**What this task involves**
When the word "while" shows up in a line of the records below, copy that line.

**Records for the task**
-*-*-

/-- POWX answers EXP[BIAS + trem(LOG[a]·b, 255)]: the remainder m has the sign of LOG[a], or is 0
(R14, R168). -/
def Obligations.PowxReadsExpAtScaledLog : Prop :=
  ∀ (rd rs1 rs2 : RegIdx) (s : State) (la : BitVec 9),
    s.cfgValid = true → s.ksel = .k8 → s.lxValid = true → s.log[operand rs1 s]? = some la →
    operand rs2 s < 65536 →
    ∃ (j : Nat) (e : BitVec 8) (q m : Int), (j : Int) = 512 + m ∧
      la.toInt * (operand rs2 s : Int) = 255 * q + m ∧ m.natAbs < 255 ∧
      (0 ≤ la.toInt → 0 ≤ m) ∧ (la.toInt ≤ 0 → m ≤ 0) ∧ s.exp[j]? = some e ∧
      exec (.powx rd rs1 rs2) s = .next (okToRd rd (e.setWidth 64) s)

/-- R169: while LX_VALID = 1, the indices of MULX, INVX and POWX lie in the ranges stated. -/
def Obligations.ExpIndexRanges : Prop :=
  ∀ (s : State) (a b e : Nat), BlockInv s → s.lxValid = true → a < 256 → b < 256 →
    (0 ≤ mulxIndex s a b ∧ mulxIndex s a b ≤ 1020) ∧
    (a ≠ 0 → 513 ≤ invxIndex s a ∧ invxIndex s a ≤ 767) ∧ (a = 0 → invxIndex s a = 1023) ∧
    (258 ≤ powxIndex s a e ∧ powxIndex s a e ≤ 766)

/-- The conformance law of R170 for MULX: while LX_VALID = 1, it does what MUL does. -/
def Obligations.MulxEqualsMul : Prop :=
  ∀ (rd rs1 rs2 : RegIdx) (s : State), BlockInv s → s.lxValid = true →
    exec (.mulx rd rs1 rs2) s = exec (.mul rd rs1 rs2) s

/-- The conformance law of R170 for INVX: while LX_VALID = 1, it does what INV does. -/
def Obligations.InvxEqualsInv : Prop :=
  ∀ (rd rs1 : RegIdx) (s : State), BlockInv s → s.lxValid = true →
    exec (.invx rd rs1) s = exec (.inv rd rs1) s

/-- The conformance law of R170 for POWX: while LX_VALID = 1, it does what POW does. -/
def Obligations.PowxEqualsPow : Prop :=
  ∀ (rd rs1 rs2 : RegIdx) (s : State), BlockInv s → s.lxValid = true →
    exec (.powx rd rs1 rs2) s = exec (.pow rd rs1 rs2) s

/-! ### Decomposition -/

/-- NBM answers clmul(x, n), below 2^11, in every state (R193). -/
def Obligations.NbmIsCarrylessProduct : Prop :=
  ∀ (rd rs1 rs2 : RegIdx) (s : State), operand rs1 s < 256 → operand rs2 s < 16 →
    clmul (operand rs1 s) (operand rs2 s) < 2 ^ 11 ∧
    exec (.nbm rd rs1 rs2) s =
      .next (okToRd rd (BitVec.ofNat 64 (clmul (operand rs1 s) (operand rs2 s))) s)

/-- BLDRT writes the whole of RT and sets RT_VALID (R194). -/
def Obligations.BldrtBuildsTheTable : Prop :=
  ∀ s : State, s.cfgValid = true → s.ksel = .k16 →
    exec .bldrt s = .next (okResponse 0 { s with rt := rtTable (polyNat s), rtValid := true })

-*-*-

**Worked solution**
/-- R169: while LX_VALID = 1, the indices of MULX, INVX and POWX lie in the ranges stated. -/
/-- The conformance law of R170 for MULX: while LX_VALID = 1, it does what MUL does. -/
/-- The conformance law of R170 for INVX: while LX_VALID = 1, it does what INV does. -/
/-- The conformance law of R170 for POWX: while LX_VALID = 1, it does what POW does. -/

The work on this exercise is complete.